As always, please pass along any questions you have or any prospects you want us to keep an eye out for.
10:22 a.m. EST: Just got back from Elway’s media session. He said he and the team interviewed between eight and 10 players last night, and found that the 15-minute sessions are a perfect amount of time to find out about each guy.
The Hall of Famer said he takes a unique perspective when evaluating talent — he looks at the prospects the same way he did during his playing days.
“I look at it as if I were playing against them,” Elway said, noting he has a particular knowledge of what makes a good defensive back. “I know what I liked to go against and I know what I didn’t like to go against, the way that I thought about guys. When I was watching film (during my playing days,) it was more about going against them, so I’m not so sure that’s going to change. I know when I watched (draft prospects) on film the last month-and-a-half, I looked at, would the guy worry me?”
Elway also touched on the importance of getting the draft right, the defensive line and re-signing Champ Bailey among other topics that we will delve into in this evening’s top story notebook recapping the day’s biggest stories.
Brian Xanders is set to step to the podium in a few minutes.
11:26 a.m. EST: Xanders just concluded his press session touching on a variety of subjects. We will have an update and the video shortly, but check the twitter feed for some live tweets during his session.
While Xanders was speaking, a couple of players made their way through the room including Wisconsin offensive lineman John Moffitt and North Carolina wide receiver Greg Little.

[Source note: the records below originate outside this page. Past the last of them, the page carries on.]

-- ==== Sys2Proof/Laws/State.lean ====
section
/-! SUPPORT. The laws of the state's updates: what each leaves alone, field by field, and what its own part then
reads as. -/

namespace Sys2Proof.Machine

namespace State

variable (s : State)

/-! `setCore` changes `cores` only. -/

@[simp] theorem setCore_time (p : Nat) (c : Core) : (s.setCore p c).time = s.time := rfl
@[simp] theorem setCore_polled (p : Nat) (c : Core) : (s.setCore p c).polled = s.polled := rfl
@[simp] theorem setCore_turn (p : Nat) (c : Core) : (s.setCore p c).turn = s.turn := rfl
@[simp] theorem setCore_cur (p : Nat) (c : Core) : (s.setCore p c).cur = s.cur := rfl
@[simp] theorem setCore_clusters (p : Nat) (c : Core) : (s.setCore p c).clusters = s.clusters := rfl
@[simp] theorem setCore_dies (p : Nat) (c : Core) : (s.setCore p c).dies = s.dies := rfl
@[simp] theorem setCore_vcores (p : Nat) (c : Core) : (s.setCore p c).vcores = s.vcores := rfl
@[simp] theorem setCore_homes (p : Nat) (c : Core) : (s.setCore p c).homes = s.homes := rfl
@[simp] theorem setCore_mem (p : Nat) (c : Core) : (s.setCore p c).mem = s.mem := rfl
@[simp] theorem setCore_poison (p : Nat) (c : Core) : (s.setCore p c).poison = s.poison := rfl
@[simp] theorem setCore_checks (p : Nat) (c : Core) : (s.setCore p c).checks = s.checks := rfl
@[simp] theorem setCore_stage2 (p : Nat) (c : Core) : (s.setCore p c).stage2 = s.stage2 := rfl
@[simp] theorem setCore_part (p : Nat) (c : Core) : (s.setCore p c).part = s.part := rfl
@[simp] theorem setCore_tables (p : Nat) (c : Core) : (s.setCore p c).tables = s.tables := rfl
@[simp] theorem setCore_firmware (p : Nat) (c : Core) : (s.setCore p c).firmware = s.firmware := rfl
@[simp] theorem setCore_linkKeys (p : Nat) (c : Core) : (s.setCore p c).linkKeys = s.linkKeys := rfl
@[simp] theorem setCore_queueParts (p : Nat) (c : Core) : (s.setCore p c).queueParts = s.queueParts := rfl
@[simp] theorem setCore_notified (p : Nat) (c : Core) : (s.setCore p c).notified = s.notified := rfl
@[simp] theorem setCore_fills (p : Nat) (c : Core) : (s.setCore p c).fills = s.fills := rfl
@[simp] theorem setCore_misses (p : Nat) (c : Core) : (s.setCore p c).misses = s.misses := rfl
@[simp] theorem setCore_net (p : Nat) (c : Core) : (s.setCore p c).net = s.net := rfl
@[simp] theorem setCore_trees (p : Nat) (c : Core) : (s.setCore p c).trees = s.trees := rfl
@[simp] theorem setCore_acks (p : Nat) (c : Core) : (s.setCore p c).acks = s.acks := rfl
@[simp] theorem setCore_exchanges (p : Nat) (c : Core) : (s.setCore p c).exchanges = s.exchanges := rfl
@[simp] theorem setCore_instant (p : Nat) (c : Core) : (s.setCore p c).instant = s.instant := rfl
@[simp] theorem setCore_instants (p : Nat) (c : Core) : (s.setCore p c).instants = s.instants := rfl
@[simp] theorem setCore_boot (p : Nat) (c : Core) : (s.setCore p c).boot = s.boot := rfl
@[simp] theorem setCore_queues (p : Nat) (c : Core) : (s.setCore p c).queues = s.queues := rfl
@[simp] theorem setCore_signed (p : Nat) (c : Core) : (s.setCore p c).signed = s.signed := rfl
@[simp] theorem setCore_pkg (p : Nat) (c : Core) : (s.setCore p c).pkg = s.pkg := rfl
@[simp] theorem setCore_inputs (p : Nat) (c : Core) : (s.setCore p c).inputs = s.inputs := rfl
@[simp] theorem setCore_tick (p : Nat) (c : Core) : (s.setCore p c).tick = s.tick := rfl
@[simp] theorem setCore_fresh (p : Nat) (c : Core) : (s.setCore p c).fresh = s.fresh := rfl
@[simp] theorem setCore_cluster (p : Nat) (c : Core) (i : Nat) : (s.setCore p c).cluster i = s.cluster i := rfl
@[simp] theorem setCore_die (p : Nat) (c : Core) (i : Nat) : (s.setCore p c).die i = s.die i := rfl
@[simp] theorem setCore_vcore (p : Nat) (c : Core) (i : Nat) : (s.setCore p c).vcore i = s.vcore i := rfl
@[simp] theorem setCore_home (p : Nat) (c : Core) (i : Nat) : (s.setCore p c).home i = s.home i := rfl
@[simp] theorem setCore_tree (p : Nat) (c : Core) (i : Nat) : (s.setCore p c).tree i = s.tree i := rfl
@[simp] theorem setCore_queue (p : Nat) (c : Core) (i : Nat) : (s.setCore p c).queue i = s.queue i := rfl

/-! `updCore` changes `cores` only. -/

@[simp] theorem updCore_time (p : Nat) (f : Core → Core) : (s.updCore p f).time = s.time := rfl
@[simp] theorem updCore_polled (p : Nat) (f : Core → Core) : (s.updCore p f).polled = s.polled := rfl
@[simp] theorem updCore_turn (p : Nat) (f : Core → Core) : (s.updCore p f).turn = s.turn := rfl
@[simp] theorem updCore_cur (p : Nat) (f : Core → Core) : (s.updCore p f).cur = s.cur := rfl
@[simp] theorem updCore_clusters (p : Nat) (f : Core → Core) : (s.updCore p f).clusters = s.clusters := rfl
@[simp] theorem updCore_dies (p : Nat) (f : Core → Core) : (s.updCore p f).dies = s.dies := rfl
@[simp] theorem updCore_vcores (p : Nat) (f : Core → Core) : (s.updCore p f).vcores = s.vcores := rfl
@[simp] theorem updCore_homes (p : Nat) (f : Core → Core) : (s.updCore p f).homes = s.homes := rfl
@[simp] theorem updCore_mem (p : Nat) (f : Core → Core) : (s.updCore p f).mem = s.mem := rfl
@[simp] theorem updCore_poison (p : Nat) (f : Core → Core) : (s.updCore p f).poison = s.poison := rfl
@[simp] theorem updCore_checks (p : Nat) (f : Core → Core) : (s.updCore p f).checks = s.checks := rfl
@[simp] theorem updCore_stage2 (p : Nat) (f : Core → Core) : (s.updCore p f).stage2 = s.stage2 := rfl
@[simp] theorem updCore_part (p : Nat) (f : Core → Core) : (s.updCore p f).part = s.part := rfl
@[simp] theorem updCore_tables (p : Nat) (f : Core → Core) : (s.updCore p f).tables = s.tables := rfl
@[simp] theorem updCore_firmware (p : Nat) (f : Core → Core) : (s.updCore p f).firmware = s.firmware := rfl
@[simp] theorem updCore_linkKeys (p : Nat) (f : Core → Core) : (s.updCore p f).linkKeys = s.linkKeys := rfl
@[simp] theorem updCore_queueParts (p : Nat) (f : Core → Core) : (s.updCore p f).queueParts = s.queueParts := rfl
@[simp] theorem updCore_notified (p : Nat) (f : Core → Core) : (s.updCore p f).notified = s.notified := rfl
@[simp] theorem updCore_fills (p : Nat) (f : Core → Core) : (s.updCore p f).fills = s.fills := rfl
@[simp] theorem updCore_misses (p : Nat) (f : Core → Core) : (s.updCore p f).misses = s.misses := rfl
@[simp] theorem updCore_net (p : Nat) (f : Core → Core) : (s.updCore p f).net = s.net := rfl
@[simp] theorem updCore_trees (p : Nat) (f : Core → Core) : (s.updCore p f).trees = s.trees := rfl
@[simp] theorem updCore_acks (p : Nat) (f : Core → Core) : (s.updCore p f).acks = s.acks := rfl
@[simp] theorem updCore_exchanges (p : Nat) (f : Core → Core) : (s.updCore p f).exchanges = s.exchanges := rfl
@[simp] theorem updCore_instant (p : Nat) (f : Core → Core) : (s.updCore p f).instant = s.instant := rfl
@[simp] theorem updCore_instants (p : Nat) (f : Core → Core) : (s.updCore p f).instants = s.instants := rfl
@[simp] theorem updCore_boot (p : Nat) (f : Core → Core) : (s.updCore p f).boot = s.boot := rfl
@[simp] theorem updCore_queues (p : Nat) (f : Core → Core) : (s.updCore p f).queues = s.queues := rfl
@[simp] theorem updCore_signed (p : Nat) (f : Core → Core) : (s.updCore p f).signed = s.signed := rfl
@[simp] theorem updCore_pkg (p : Nat) (f : Core → Core) : (s.updCore p f).pkg = s.pkg := rfl
@[simp] theorem updCore_inputs (p : Nat) (f : Core → Core) : (s.updCore p f).inputs = s.inputs := rfl
@[simp] theorem updCore_tick (p : Nat) (f : Core → Core) : (s.updCore p f).tick = s.tick := rfl
@[simp] theorem updCore_fresh (p : Nat) (f : Core → Core) : (s.updCore p f).fresh = s.fresh := rfl
@[simp] theorem updCore_cluster (p : Nat) (f : Core → Core) (i : Nat) : (s.updCore p f).cluster i = s.cluster i := rfl
@[simp] theorem updCore_die (p : Nat) (f : Core → Core) (i : Nat) : (s.updCore p f).die i = s.die i := rfl
@[simp] theorem updCore_vcore (p : Nat) (f : Core → Core) (i : Nat) : (s.updCore p f).vcore i = s.vcore i := rfl
@[simp] theorem updCore_home (p : Nat) (f : Core → Core) (i : Nat) : (s.updCore p f).home i = s.home i := rfl
@[simp] theorem updCore_tree (p : Nat) (f : Core → Core) (i : Nat) : (s.updCore p f).tree i = s.tree i := rfl
@[simp] theorem updCore_queue (p : Nat) (f : Core → Core) (i : Nat) : (s.updCore p f).queue i = s.queue i := rfl
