theorem resident_withCores (cs : AMap Core) (r : Rec) (j : Nat) :
    (s.withCores cs).resident r j = s.resident r j := by
  simp only [resident, rmapByte, memSeen_withCores]
  rfl

theorem fetchAt_withCores (cs : AMap Core) (pc : BitVec 38) : (s.withCores cs).fetchAt pc = s.fetchAt pc := by
  simp only [fetchAt, recordAt_withCores, resident_withCores]
  rfl

theorem fetchAt_updSlot (p : Nat) (j : Fin 16) (f : Slot → Slot) (pc : BitVec 38) :
    (s.updSlot p j f).fetchAt pc = s.fetchAt pc := by
  rw [updSlot_eq_withCores, fetchAt_withCores]

/-! ### Asynchronous entry (R332, R333) -/

theorem updSlot_core_ne {p q : Nat} (j : Fin 16) (f : Slot → Slot) (h : q ≠ p) :
    (s.updSlot p j f).core q = s.core q := updCore_core_ne s _ h

theorem updSlot_buffer (p q : Nat) (j : Fin 16) (f : Slot → Slot) :
    ((s.updSlot p j f).core q).buffer = (s.core q).buffer := by
  rw [updSlot_core]

/-- A thread that is no helper and whose handler can be fetched enters it for an asynchronous event. -/
theorem enterTrap_async {p : Nat} {j : Fin 16} (c : Cause) (epc : BitVec 38) (w : Word)
    (hl : (s.slotAt p j).life = .task ∨ (s.slotAt p j).life = .movement)
    (hf : ∀ d, s.fetchAt (BitVec.ofNat 38 (bits (s.slotAt p j).regs.tvec 37 0)) ≠ .fault d) :
    s.enterTrap p j c true epc w = s.updSlot p j fun x =>
      { x with
        regs := (s.slotAt p j).regs.enter c true (x.lost) epc w, bounce := (s.slotAt p j).bounce, lost := false
        undo := none, ready := max x.ready (s.time + 1) } := by
  have hk : entryRegs (s.slotAt p j) (s.keepsRegs c true) = ((s.slotAt p j).regs, (s.slotAt p j).bounce) := by
    simp [keepsRegs, entryRegs]
  rcases hl with hl | hl <;> simp [enterTrap, hl, hk]

/-- What the oldest event makes of the thread that takes it. -/
def eventTaken (now : Nat) (e : AsyncEv) (rest : List AsyncEv) (epc : BitVec 38) (x : Slot) : Slot :=
  { x with
    events := rest, regs := x.regs.enter e.cause true x.lost epc e.tval, lost := false, undo := none
    ready := max x.ready (now + 1) }

theorem eventTaken_tcause (now : Nat) (e : AsyncEv) (rest : List AsyncEv) (epc : BitVec 38) (x : Slot) :
    (eventTaken now e rest epc x).regs.tcause.toNat = (if x.lost then 2 ^ 8 else 0) + 2 ^ 7 + e.cause.code := by
  refine (Regs.enter_tcause_toNat _ _ _ _ _ _).trans ?_
  cases x.lost <;> rfl

theorem eventTaken_tsw (now : Nat) (e : AsyncEv) (rest : List AsyncEv) (epc : BitVec 38) (x : Slot) (i : Nat) :
    (eventTaken now e rest epc x).regs.tsw.getLsbD i =
      if i = 4 then true else if i = 5 then x.regs.tsw.getLsbD 4 else x.regs.tsw.getLsbD i :=
  Regs.enter_tsw_getLsbD _ _ _ _ _ _ i

section

variable {p : Nat} {j : Fin 16} {e : AsyncEv} {rest : List AsyncEv} (epc : BitVec 38)
  (he : (s.slotAt p j).events = e :: rest) (hl : (s.slotAt p j).life = .task ∨ (s.slotAt p j).life = .movement)
  (hf : ∀ d, s.fetchAt (BitVec.ofNat 38 (bits (s.slotAt p j).regs.tvec 37 0)) ≠ .fault d)

include he hl hf

/-- Taking the oldest event rewrites the slot alone. -/
theorem takeEvent_updates : ∃ f g : Slot → Slot, s.takeEvent p j epc = (s.updSlot p j f).updSlot p j g ∧
    g (f (s.slotAt p j)) = eventTaken s.time e rest epc (s.slotAt p j) := by
  simp only [takeEvent, he]
  refine ⟨_, _, enterTrap_async _ e.cause epc e.tval (by simpa using hl) (by simpa [fetchAt_updSlot] using hf), ?_⟩
  simp [eventTaken]

theorem takeEvent_slotAt : (s.takeEvent p j epc).slotAt p j = eventTaken s.time e rest epc (s.slotAt p j) := by
  obtain ⟨f, g, ht, hg⟩ := s.takeEvent_updates epc he hl hf
  rw [ht, updSlot_slotAt, updSlot_slotAt, hg]

theorem takeEvent_slotAt_ne {k : Fin 16} (h : k ≠ j) : (s.takeEvent p j epc).slotAt p k = s.slotAt p k := by
  obtain ⟨f, g, ht, -⟩ := s.takeEvent_updates epc he hl hf
  rw [ht, updSlot_slotAt_ne _ _ (.inr h), updSlot_slotAt_ne _ _ (.inr h)]

theorem takeEvent_core_ne {q : Nat} (h : q ≠ p) : (s.takeEvent p j epc).core q = s.core q := by
  obtain ⟨f, g, ht, -⟩ := s.takeEvent_updates epc he hl hf
  rw [ht, updSlot_core_ne _ _ _ h, updSlot_core_ne _ _ _ h]

theorem takeEvent_buffer : ((s.takeEvent p j epc).core p).buffer = (s.core p).buffer := by
  obtain ⟨f, g, ht, -⟩ := s.takeEvent_updates epc he hl hf
  rw [ht, updSlot_buffer, updSlot_buffer]

theorem takeEvent_mem : (s.takeEvent p j epc).mem = s.mem := by
  obtain ⟨f, g, ht, -⟩ := s.takeEvent_updates epc he hl hf
  rw [ht, updSlot_mem, updSlot_mem]

end

/-- When a thread takes its oldest event (R333): it is no helper or trailing copy, S is 0, nothing of it is outstanding,
and no bundle that has left the rotation is to issue again. -/
theorem asyncReady_iff (p : Nat) (j : Fin 16) : s.asyncReady p j = true ↔
    (s.slotAt p j).busy = true ∧ (s.slotAt p j).events ≠ [] ∧ (s.slotAt p j).regs.tsw.getLsbD 4 = false ∧
      (s.slotAt p j).pendC = none ∧ (s.slotAt p j).pendA = none ∧ (s.slotAt p j).quiet = false ∧
      (s.slotAt p j).ahead = 0 ∧ (s.slotAt p j).stalled = none ∧ (s.slotAt p j).fetched = [] ∧
      ((s.slotAt p j).life = .task ∨ (s.slotAt p j).life = .movement) := by
  simp only [asyncReady, Tsw.s_eq]
  cases (s.slotAt p j).life <;> simp [and_assoc]

/-- In supervisor mode, without an event, or before a bundle that is to issue again, none is taken. -/
theorem asyncReady_eq_false {p : Nat} {j : Fin 16} (h : (s.slotAt p j).regs.tsw.getLsbD 4 = true ∨
    (s.slotAt p j).events = [] ∨ (s.slotAt p j).stalled ≠ none) : s.asyncReady p j = false := by
  refine Bool.eq_false_iff.mpr fun hr => ?_
  obtain ⟨-, he, hs, -, -, -, -, hst, -⟩ := (s.asyncReady_iff p j).mp hr
  rcases h with h | h | h
  · cases hs.symm.trans h
  · exact he h
  · exact h hst

end State

theorem exec_asyncEventEntry_not {s : State} {p : Nat} {j : Fin 16} (h : s.asyncReady p j = false) :
    exec (.asyncEventEntry p j.val) s = .next s := by
  simp [exec, execAsyncEventEntry, h]

/-- ASYNC_EVENT_ENTRY of a thread that is no redundant pair's. -/
theorem exec_asyncEventEntry_takes {s : State} {p : Nat} {j : Fin 16} (h : s.asyncReady p j = true)
    (hp : (s.slotAt p j).pair = none) :
    exec (.asyncEventEntry p j.val) s = .next (s.takeEvent p j (s.slotAt p j).regs.pc) := by
  simp [exec, execAsyncEventEntry, h, hp]

end Sys2Proof.Machine
end

section
/-! SUPPORT. Sealed cores, what becomes of their vcores, spare clusters, and tasks that end without TDONE
(R24, R25, R336-R338). -/

namespace Sys2Proof.Machine

namespace State

variable (s : State)

/-! ### Sealing a core (R337) -/

/-- With no exchange under way, none is dropped. -/
theorem dropExchanges_none (p : Nat) (he : s.exchanges = []) : s.dropExchanges p = s := by
  simp [dropExchanges, he]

Little (pictured above) is one of the 12 Tar Heels at the combine — the most from any school — and his size is one thing that immediately jumps out at you. According to the NFL Combine page, he stands 6-foot-3 and weighed in at 220 pounds. Little was declared ineligible for the 2011 season, but his combination of size, speed and play making ability make him one of the more intriguing draft prospects.
12:24 p.m. EST: Just back from talking with Xanders for a while. After his podium session, he spoke with a handful of reporters off to the side, touching on a variety of topics that included working with Elway and Head Coach John Fox, which we’ll delve into in this evening’s notebook. In the meantime, he made some insightful comments about the combine process.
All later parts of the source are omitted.